After a can of cold beer I left Bill and the Whaler and waded waist deep across the sand bars and black-looking mussel flats in the half-light of a flaming sunset. All about me the bay was coming to life with hungry stripers chopping through frightened schools of small bait fishes. Overhead the gulls and neat-bodied terns, with black-tipped wings and black-marked heads, wheeled and screamed and dived with folded wings for bits of torn flesh and crippled fish drifting away from the slaughter. I could hear the broad tails splashing, the brooklike rippling of the bait schools frantically foaming the surface in useless maneuvers. All the while the birds, screaming ever louder, fought among themselves for tidbits.

When I came back to the boat, the rods were stowed. The Whaler strained against the Merrimack’s surge. Time to return.

That evening we split and cleaned our catch and prepared the stuffing (bread crumbs, melted butter, touch of oregano, dash of Worcestershire, finely diced onion, salt and pepper). They baked succulently in the juices, and there was time to make chowder with the heads. For the chowder I used a recipe from Archie Post, my old friend from Vermont University, and master of the dry fly on Maine’s West Branch. It goes like this:

Cook six strips of bacon in a pot until crisp; add a cup of chopped onions and fry until they turn gold; add diced potatoes and enough water to cover. Simmer until potatoes are nearly cooked.

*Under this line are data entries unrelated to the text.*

-- ==== Sys2Proof/Machine/Mem.lean ====
section
/-! DEFINITION. Memory requests at their target chip: the checks of Table 10.3, home tables, and the access itself (R284-R294,
R312-R314, R319-R331, R337-R341, R423, R470, R533-R538, R541, R566). -/
namespace Sys2Proof.Machine

/-! ## Readiness (R34, R495) -/

def State.ready (s : State) (i : Nat) : Bool := s.rb 0x10000 i
def State.cdReady (s : State) (n : Nat) : Bool := s.ready (16 + n)
def State.hbmReady (s : State) (n : Nat) : Bool := s.ready (32 + n)
def State.chReady (s : State) (n : Nat) : Bool := s.ready (48 + n)

/-- The device is in Dim, or still leaving it (R574, R575). -/
def State.inDim (s : State) : Bool := decide (s.rf 0xD0008 2 0 = 1 ∨ s.rf 0xD0008 2 0 = 3)

/-! ## T2 layout (R288, R297) -/

def State.t2Nch (s : State) : Nat := popCount 16 (s.rf 0x40000 15 0)
def State.t2Cap (s : State) : Nat := s.rf 0x40000 35 24
def State.t2Bytes (s : State) : Nat := 2 ^ 30 * (s.t2Nch * s.t2Cap)
def State.t2On (s : State) : Bool := s.rb 0x40000 63
/-- The channels that a map selects, in ascending order: m_0, m_1, … -/
def mapChans (map : Nat) : List Nat := (List.range 16).filter (fun i => decide (bitsAt map i 1 = 1))

/-- Where a byte of T2 lies: its channel and its address in the channel. -/
def t2Place (map off : Nat) : Nat × Nat :=
  let l := mapChans map
  ((l[off / 4096 % max 1 l.length]?).getD 0, off / 4096 / max 1 l.length * 4096 + off % 4096)

/-- The channel that holds a byte of T2. -/
def State.t2Chan (s : State) (off : Nat) : Nat := (t2Place (s.rf 0x40000 15 0) off).1

/-- The key of a byte of T2 while its channel is not selected, or its address lies beyond CAP: a key of space 0x4, which no request reaches. -/
def hiddenKey (p : Nat × Nat) : Nat := memKey 4 (2 ^ 39 * p.1 + p.2)

/-- The key under a map and capacity of the T2 byte that a key under another map names. -/
def t2Rekey (map map' cap' k : Nat) : Nat :=
  let p := if k / 2 ^ 46 = 3 then t2Place map (k % 2 ^ 46) else (k % 2 ^ 46 / 2 ^ 39, k % 2 ^ 39)
  let l := mapChans map'
  match findPos (fun c => c == p.1) l with
  | some i => if p.2 < 2 ^ 30 * cap' then memKey 3 ((p.2 / 4096 * l.length + i) * 4096 + p.2 % 4096) else hiddenKey p
  | none => hiddenKey p

/-- Keys of T2, whether its bytes can be reached or not. -/
def inT2 (k : Nat) : Bool := decide (k / 2 ^ 46 = 3 ∨ k / 2 ^ 46 = 4)

/-- The bytes of T2 stay where they are in the channels when the map or the capacity changes (R288). -/
def State.remapT2 (s : State) (map' cap' : Nat) : State :=
  let key := t2Rekey (s.rf 0x40000 15 0) map' cap'
  let mem := (s.mem.filter (fun e => inT2 e.1)).foldl (fun m e => Sparse.put memD m (key e.1) e.2) (Sparse.keep (fun k => !inT2 k) s.mem)
  (s.withMem mem).withBad ((s.bad.filter inT2).foldl (fun l k => insertNat (key k) l) (s.bad.filter (fun k => !inT2 k)))

/-! ## Checks 1 to 3 (R285-R292, R327) -/

/-- The bytes [off, off + n) of a space exist (R286-R290). In space 0x2 OFFSET[45:40] is 0, OFFSET[39:36] names the stack and OFFSET[35:0] a byte
below 48 GiB within it (R287). -/
def State.inSpace (s : State) (space off n : Nat) : Bool :=
  let last := off + (n - 1)
  match space with
  | 1 =>
    if off < 2 ^ 29 then decide (last < 2 ^ 29)
    else decide (2 ^ 29 ≤ off ∧ last < 2 ^ 29 + 2 ^ 26)
  | 2 => decide (off / 2 ^ 40 = 0 ∧ last / 2 ^ 36 = off / 2 ^ 36 ∧ last % 2 ^ 36 < 0xC00000000)
  | 3 => decide (last < s.t2Bytes)
  | _ => false

/-- Granule of a byte of T1 or T2 (R291). -/
def granuleOf (space off : Nat) : Nat := if space = 2 then 24576 * (off / 2 ^ 36) + off % 2 ^ 36 / 2 ^ 21 else off / 2 ^ 21
/-- Tier of a space: 0 T1, 1 T2. -/
def tierOf (space : Nat) : Nat := space - 2
/-- The offset of a granule in its space. -/
def granuleOff (tier g : Nat) : Nat := if tier = 0 then 2 ^ 36 * (g / 24576) + 2 ^ 21 * (g % 24576) else 2 ^ 21 * g
/-- Granules of a tier. -/
def State.granules (s : State) (tier : Nat) : Nat := if tier = 0 then 393216 else s.t2Bytes / 2 ^ 21
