/-- The fill value of cell (a, i, j): (RESID + BIAS) + DELTA, or the I32 RESID (R93).
DEDUCED (log entry 22). -/
def fillElem (x : Tile) (c : Nat) (f : FillRun) (a i j : Nat) : Nat × Nat :=
  let w := f.word
  let shA := bit w 36
  let rm := x.rm c
  let pos := outRow shA a i * recWidth shA + outChan shA a j
  if bit w 35 then ((recElem x c (fld w 51 48) pos).2, 0)
  else
    let add (p q : Nat × Nat) := let r := fAdd rm p.1 q.1; (r.1, p.2 ||| q.2 ||| r.2)
    let src (en : Bool) (ri n : Nat) : Option (Nat × Nat) := if en then some (recFloat x c ri n) else none
    let join (p q : Option (Nat × Nat)) := match p, q with
      | some p, some q => some (add p q)
      | some p, none => some p
      | none, q => q
    (join (join (src (bit w 47) (fld w 51 48) pos) (if bit w 37 then f.bias[outChan shA a j]? else none))
      (src (bit w 42) (fld w 46 43) pos)).getD (0, 0)

/-- The sources hold the lines of array `a`; BIAS is read whole with the first array's lines (R85, R87, R93). -/
def fillReady (x : Tile) (c : Nat) (w : W64) (a : Nat) : Bool :=
  let shA := bit w 36
  let n := outRow shA a 7 * recWidth shA + outChan shA a 7 + 1
  let has (en : Bool) (ri n : Nat) := let r := x.ring c ri; !en || decide (r.used ≥ fmtBytes r.fmt n)
  has (bit w 47) (fld w 51 48) n && has (bit w 42) (fld w 46 43) n &&
    (decide (a ≠ 0) || has (bit w 37) (fld w 41 38) (recWidth shA))

/-- The fill with its BIAS elements, which are read at the first array (R93). -/
def fillBias (x : Tile) (c : Nat) (f : FillRun) : FillRun :=
  let w := f.word
  if f.next = 0 && bit w 37 then f.withBias ((List.range (recWidth (bit w 36))).map (recFloat x c (fld w 41 38))) else f

/-- The fill writes one array, after its read-out and once its sources are present; after the last the set is READY and the RESID
and DELTA records are popped (R85, R93). -/
def execFillArrayWrite (t : Nat) (s : State) : Out :=
  unitOp t s (fun _ c x =>
    match x.u.fill with
    | none => s
    | some f =>
      let a := f.next
      let w := f.word
      let behind := match x.u.drain with
        | some d => decide (d.next ≤ a)
        | none => false
      if behind then s
      else if !fillReady x c w a then s.updTile t (fun x => x.stall 0x3020)
      else
        let f := fillBias x c f
        let cells := (List.range 64).map (fun n => fillElem x c f a (n / 8) (n % 8))
        let vals := x.u.shadow.vals
        let vals := vals.take (64 * a) ++ cells.map (fun q => BitVec.ofNat 32 q.1) ++ vals.drop (64 * a + 64)
        let x := (x.withU (x.u.withShadow (x.u.shadow.withVals vals))).flags c (orFlags cells)
        if a < 7 then s.setTile t (x.withU (x.u.withFill (some (f.withNext (a + 1)))))
        else
          let x := x.withU (x.u |>.withFill none |>.withShadowSt .ready)
          let x := if bit w 47 then x.popRing c (fld w 51 48) (fmtBytes (x.ring c (fld w 51 48)).fmt 512) else x
          let x := if bit w 42 then x.popRing c (fld w 46 43) (fmtBytes 0 512) else x
          s.setTile t x)

end Sys2Proof.Machine
end

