/-- A run of whole groups, each transposed as an 8 × 8 block. The same move serves both directions. -/
def transpose (f : Nat) (bs : List Byte) : List Byte :=
  (List.range (bs.length / groupBytes f)).flatMap (fun k =>
    let grp := slice bs (k * groupBytes f) (groupBytes f)
    packElems f ((List.range 64).map (fun p => unpackElem f grp (p % 8 * 8 + p / 8))))

/-- Every piece of a run holds whole groups. -/
def wholeGroups (f a len : Nat) : Bool := (cutRange 512 9 a len).all (fun q => decide (q.2 % groupBytes f = 0))

/-! ## Issue -/

/-- STRM is checked at issue and enters the stream queue of depth 8 (R156, R165).
DESIGN CHOICE (log entry 68). -/
def execStrm (t : Nat) (s : State) : Out :=
  issueOp 0x48 t s (fun s _ c w _ =>
    let x := s.tile t
    let y := x.ctx c
    let b := y.bind (fld w 51 48)
    let r := y.ring (fld w 47 44)
    let off := xr x c (fld w 43 39)
    let n := xr x c (fld w 38 34)
    let dir := bit w 33
    let relay := bit w 32
    checked [(!b.bound, Exc.streamOff), (if dir then !b.wr else !b.rd, Exc.streamOff), (!r.on, Exc.ringOff),
        (!r.isStream, Exc.ringMode), (decide (off % 32 ≠ 0 ∨ n % 32 ≠ 0), Exc.spadAlign),
        (decide (n > 1048576), Exc.streamLen), (relay && dir, Exc.illegalField),
        (relay && !y.routeOn (fld w 31 28), Exc.routeOff), (relay && decide (n % 64 ≠ 0), Exc.tokenAlign)]
      (if n = 0 then .go s
       else if x.u.strmQ.length ≥ 8 then .wait 0x3008
       else .go (s.setTile t (x.withU (x.u |>.withStrmQ (x.u.strmQ ++ [⟨false, w, y.pc, off, n, 0, 0, x.u.seqNo⟩]) |>.withSeqNo (x.u.seqNo + 1))))))

/-- REARM is checked at issue and enters the stream queue; at its head it sets the binding's base for the STRMs that follow
(R170, R190). -/
def execRearm (t : Nat) (ph : Phase) (s : State) : Out :=
  match ph with
  | .issue => issueOp 0x49 t s (fun s _ c w _ =>
      let x := s.tile t
      let y := x.ctx c
      let base := xr x c (fld w 47 43) + 2 ^ 32 * xr x c (fld w 42 38)
      checked [(!(y.bind (fld w 51 48)).bound, Exc.streamOff), (decide (base % 32 ≠ 0), Exc.streamAlign)]
        (if x.u.strmQ.length ≥ 8 then .wait 0x3008
         else .go (s.setTile t (x.withU (x.u |>.withStrmQ (x.u.strmQ ++ [⟨true, w, y.pc, 0, 0, 0, base, x.u.seqNo⟩]) |>.withSeqNo (x.u.seqNo + 1))))))
  | .unit => unitOp t s (fun _ c x =>
      match x.u.strmQ with
      | [] => s
      | m :: rest =>
        if !m.rearm then s
        else
          let sb := fld m.word 51 48
          let x := x.updCtx c (fun y => y.setBind sb ((y.bind sb).withBase m.base))
          s.setTile t (x.withU (x.u.withStrmQ rest)))

/-! ## Pieces -/

/-- The bytes of a piece below the binding's extent (R167): they alone make memory accesses. -/
def Piece.below (p : Piece) : Nat := min p.len (p.bind.extent - p.off)

/-- The piece is one of the run whose first piece is `id` of tile `t`, and waits for that run's operation (R309). -/
def Piece.inRun (p : Piece) (id : Nat) : Bool := p.lead == id

/-- Tags of a die's stream engine in use: one for each outstanding piece of its tiles, a read piece's until its bytes are in the ring
(R307). A piece that an optical die has accepted holds none (R308): its operation does. -/
def State.cdTags (s : State) (n : Nat) : Nat :=
  s.tiles.foldl (fun a e =>
    if tileDie e.1 = n then
      a + (e.2.u.pieces.filter (fun p => !s.net.ops.any (fun o => o.client == Client.piece e.1 p.lead))).length +
        (e.2.u.port.filter (·.tag)).length
    else a) 0

/-- Bytes up to the next multiple of `unit`, at most `n`. -/
def upTo (unit a n : Nat) : Nat := min n (unit - a % unit)

/-- A request of a run of stream pieces at the home that its address names now: an operation, when that is another chip (R309). -/
def State.pieceOp (s : State) (t : Nat) (p : Piece) (ps : List Piece) : Sent × State :=
  let n := (ps.map Piece.below).sum
  s.sendOp (gaChip p.addr) (if p.write then 2 else 1) p.addr n ((ps.flatMap (·.data)).take n) (s.partition p.reg) 0 (.piece t p.lead)

/-- The piece needs another chip: a plain binding whose address names memory of one, with bytes below the extent. A space that no stream piece may
name is refused where the piece is (R285). -/
def State.pieceAway (s : State) (p : Piece) : Bool :=
  !s.thisChip (gaChip p.addr) && !p.bind.comp && decide (p.below > 0) && decide (gaSpace p.addr ≤ 3)

/-- Where the bytes at address `logical` of a stream lie, as CDn's redirect cache has it; the reads of a compressed object translate by
themselves. -/
def State.pieceAddr (s : State) (n : Nat) (b : Binding) (logical : Nat) : Nat × State :=
  if b.comp then (logical, s) else s.translate n logical

/-- The pieces that issue together, by logical address and length: one within its 512 B block, or, toward another chip, a run of up to
`pieces` within 4 KiB, at most 8 (R166, R309). -/
def runCuts (away : Bool) (pieces logical left : Nat) : List (Nat × Nat) :=
  if away then cutRange 512 (min (max pieces 1) 8) logical (upTo 4096 logical left)
  else [(logical, upTo 512 logical left)]

/-- The bytes of a write piece as they leave the ring, `start` bytes from HEAD; whole groups are transposed where the binding asks for it
(R300). -/
def Tile.pieceData (x : Tile) (r : Ring) (b : Binding) (start logical len : Nat) : List Byte :=
  let raw := x.rdRing r start len
  if b.xpose && wholeGroups b.xfmt logical len then transpose b.xfmt raw else raw

/-- The tile with the piece outstanding: its bytes have left the ring or its room is reserved, and the STRM has moved on. -/
def Tile.takePiece (x : Tile) (p : Piece) : Tile :=
  let r := x.ring p.ctx p.ring
  let x := if p.write then x.popRing p.ctx p.ring p.len else x.setRing p.ctx p.ring (r.reserve .stream p.len p.len)
  let q := match x.u.strmQ with
    | m :: rest => if m.issued + p.len < m.n then m.withIssued (m.issued + p.len) :: rest else rest
    | [] => []
  x.withU (x.u |>.withStrmQ q |>.withPieces (x.u.pieces ++ [p]))

/-- The pieces of the STRM `m` at the head of the stream queue that issue next, with the state after their address is translated. -/
def State.nextPieces (s : State) (t g c pieces : Nat) (x : Tile) (m : StrmOp) : List Piece × State :=
  let w := m.word
  let b := (x.ctx c).bind (fld w 51 48)
  let off := m.off + m.issued
  let logical := (b.base + off) % 2 ^ 64
  let tr := s.pieceAddr (tileDie t) b logical
  let r := x.ring c (fld w 47 44)
  let cuts := runCuts (!b.comp && !s.thisChip (gaChip tr.1)) pieces logical (m.n - m.issued)
  (cuts.zipIdx.map (fun e =>
    let d := e.1.1 - logical
    ⟨s.net.nextOp + e.2, g, c, (s.sec g c).epoch, m.id, bit w 33, fld w 47 44, r.nextId + e.2, fld w 51 48, tr.1 + d, off + d, e.1.2,
      if bit w 32 then some (fld w 31 28) else none, if bit w 33 then x.pieceData r b d e.1.1 e.1.2 else [], m.pc, b, 0, s.now, false,
      s.net.nextOp, d⟩), tr.2)

/-- A piece waits for a tag (R188, R311): a read piece in the tile's counter, every piece in the die's. -/
def State.tagWait (s : State) (t : Nat) (write : Bool) : State :=
  (s.count (cdOff (tileDie t) 0x3900) 63 32 1).updTile t (fun x => if write then x else x.stall 0x3050)

/-- The pieces leave; with no tag of an optical die free for another chip they do not (R307, R308). -/
def State.sendPieces (s : State) (t : Nat) (p : Piece) (ps : List Piece) : State :=
  let n := tileDie t
  let done := (s.withNet (s.net.withNextOp (p.id + ps.length))).setTile t (ps.foldl Tile.takePiece (s.tile t))
  let done := done.raise (cdOff n 0x3900) 28 16 (done.cdTags n)
  if done.pieceAway p then
    match done.pieceOp t p ps with
    | (.now a, s') => s'.localOp p.addr (.piece t p.lead) a
    | (.out _, s') => s'
    | (.full, _) => s.tagWait t p.write
  else done

/-- The next piece of the STRM at the head of the stream queue issues: a piece within a 512 B block of the stream address, or, toward
another chip, a run of the STRM's pieces within 4 KiB as one operation. A read takes ring credit and a tag; a write takes its bytes and a
tag, and leaves the scratchpad (R166, R168, R188, R307-R309). `pieces` bounds the pieces of a run (log entry 14).
DEDUCED (log entry 19). -/
def execStreamPieceIssue (t pieces : Nat) (s : State) : Out :=
  unitOp t s (fun g c x =>
    match x.u.strmQ with
    | [] => s
    | m :: _ =>
      if m.rearm then s
      else
        let q := s.nextPieces t g c pieces x m
        match q.1 with
        | [] => s
        | p :: _ =>
          let r := x.ring c p.ring
          let n := (q.1.map (·.len)).sum
          if !p.write ∧ r.room < n then s.updTile t (fun x => x.stall 0x3058)
          else if p.write ∧ r.used < n then s.updTile t (fun x => x.stall 0x3048)
          else if s.cdTags (tileDie t) + q.1.length > 4096 then s.tagWait t p.write
          else q.2.sendPieces t p q.1)

/-! ## Answers -/

/-- What a piece meets: nothing yet, an answer, or the state with a reissue under way. -/
inductive PieceGot where
  | wait (s : State)
  | got (a : Ans) (s : State)

/-- The piece waits at a frozen home of this chip (R331). -/
def State.pieceHeld (s : State) (t id : Nat) : Bool :=
  s.net.moves.any (fun j => j.held.any (fun h => h.client == Client.piece t id))

/-- The operation of a run is over once its last piece has taken its answer. -/
def State.dropRun (s : State) (t : Nat) (p : Piece) (o : NetOp) : State :=
  if (s.tile t).u.pieces.any (fun q => q.id != p.id && q.inRun p.lead) then s else s.dropOp o.id

/-- The answer of a piece's access, if it has one now: its part of its run's operation, of its compressed object, of an aperture, or of
this chip's memory (R293, R301, R308, R309, R330). -/
def State.pieceAnswer (s : State) (net : List NetAns) (t : Nat) (p : Piece) : PieceGot :=
  match s.net.ops.find? (fun o => o.client == Client.piece t p.lead) with
  | some o =>
    match o.done with
    | some a =>
      -- the old home on this chip forwarded the piece: its operation names the new one (R324, R326)
      let led := decide (a.status = 0 ∧ o.addr + p.place ≠ p.addr)
      .got ⟨a.status, slice (a.data.drop p.place) 0 p.below, (if led then o.addr else a.loc) + p.place, a.fwd || led⟩ (s.dropRun t p o)
    | none => .wait s
  | none =>
    if s.pieceHeld t p.id then .wait s
    else if p.below = 0 then .got ⟨0, [], 0, false⟩ s
    else if p.bind.comp then
      match s.readObject net (some (tileDie t)) p.bind.obj p.addr p.below (some p.reg) with
      | .ok (st, bs, s) => .got ⟨st, bs, 0, false⟩ s
      | .error k => .wait (s.park k)
    else if s.pieceAway p then .wait s
    else if gaSpace p.addr = 0 ∧ p.write then
      let r := s.apertureWrite ⟨s.partition p.reg, s.myChip, some t⟩ (gaOff p.addr) (p.data.take p.below)
      .got ⟨r.1, [], 0, false⟩ r.2
    else
      let r := unitReq s (if p.write then 2 else 1) p.addr p.below (p.data.take p.below) (some p.reg)
      match s.request r (.piece t p.id) 5 with
      | (some a, s) => .got a s
      | (none, s) => .wait s

/-- The tile's outstanding piece `p` replaces the one of its number. -/
def Tile.putPiece (x : Tile) (p : Piece) : Tile :=
  x.withU (x.u.withPieces (x.u.pieces.map (fun q => if q.id = p.id then p else q)))

/-- The piece is issued again on its own, to the address it has now; with no tag free of an optical die it waits, as `busy` marks it. -/
def State.sendAgain (s : State) (t : Nat) (p : Piece) : State :=
  let p := p |>.withBusy false |>.withLead p.id |>.withPlace 0
  let s := s.updTile t (fun x => x.putPiece p)
  if s.pieceAway p then
    match s.pieceOp t p [p] with
    | (.now a, s) => s.localOp p.addr (.piece t p.lead) a
    | (.out _, s) => s
    | (.full, _) => s.updTile t (fun x => x.putPiece (p.withBusy true))
  else s

/-- The piece refused with HOME_MOVED is reissued to the address named, which the redirect cache learns (R325, R326). -/
def State.reissue (s : State) (t : Nat) (p : Piece) (loc : Nat) : State :=
  (s.learn (tileDie t) p.addr loc).sendAgain t (p |>.withAddr loc |>.withTries (p.tries + 1))

/-- A piece refused with HOME_BUSY before 2 ms have passed waits to be reissued (R331). -/
def State.busyPiece (s : State) (a : Ans) (p : Piece) : Bool := decide (a.status = St.homeBusy ∧ s.now < 8000000 + p.born)

/-- An event of an outstanding piece of tile `t`, whatever the tile runs now (R216). -/
def pieceEvent (t : Nat) (s : State) (want : Piece → Bool) (f : Tile → Piece → State) : Out :=
  if t ≥ tileCount then .fault (.noSuchUnit "tile")
  else match (s.tile t).u.pieces.find? want with
    | none => .next s
    | some p => .next (f (s.tile t) p)

/-- 20 µs after a HOME_BUSY refusal the piece is reissued (R331); so is a piece that found no tag (R308). -/
def execHomeBusyReissue (t id : Nat) (s : State) : Out :=
  pieceEvent t s (fun p => p.id == id && p.busy) (fun _ p => s.sendAgain t p)

/-- The piece leaves the tile's list of outstanding pieces. -/
def Tile.dropPiece (x : Tile) (id : Nat) : Tile := x.withU (x.u.withPieces (x.u.pieces.filter (fun p => p.id != id)))

/-- The run that issued the piece is the one its context is in. -/
def State.pieceRun (s : State) (t : Nat) (p : Piece) : Bool :=
  decide ((s.tile t).run = some (p.reg, p.ctx)) && decide ((s.sec p.reg p.ctx).epoch = p.epoch)

/-- STREAM_FAULT with the piece's status (R169). -/
def State.streamFault (s : State) (t : Nat) (p : Piece) (status : Nat) : State :=
  let here := s.pieceRun t p
  let s := s.updTile t (fun x => x.dropPiece p.id)
  if here then s.faultSection p.reg p.ctx ⟨1, Exc.streamFault, t⟩ p.pc status else s

/-- What the answer `a` of a piece brings: a reissue, a wait to be reissued, STREAM_FAULT, or `ok` (R168, R169, R300, R325, R331). A
compressed object has been reissued at its own reads. -/
def State.pieceDone (s : State) (t : Nat) (p : Piece) (a : Ans) (ok : State → State) : State :=
  if a.status = St.homeMoved ∧ p.tries < 4 ∧ !p.bind.comp then s.reissue t p a.loc
  else if s.busyPiece a p then s.updTile t (fun x => x.putPiece (p |>.withBusy true |>.withLead p.id |>.withPlace 0))
  else if a.status ≠ 0 then s.streamFault t p a.status
  else ok (if a.fwd then s.learn (tileDie t) p.addr a.loc else s)

/-- A transposed piece that is not whole groups ends with ADDR_ALIGN (R300). -/
def Piece.badGroups (p : Piece) : Bool := p.bind.xpose && !wholeGroups p.bind.xfmt (p.bind.base + p.off) p.len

In another pot, cover six striper heads with water. Add one big tablespoon of wet mustard and stir well. Add oregano and Worcestershire sauce, salt and pepper. Both pots will be ready about the same time. Combine the contents. Add one cup of dry sherry. Stir in lightly, briefly. Add one pint of milk and a half pint of cream. Maintain heat until chowder is piping hot, but do not boil. Ambrosia.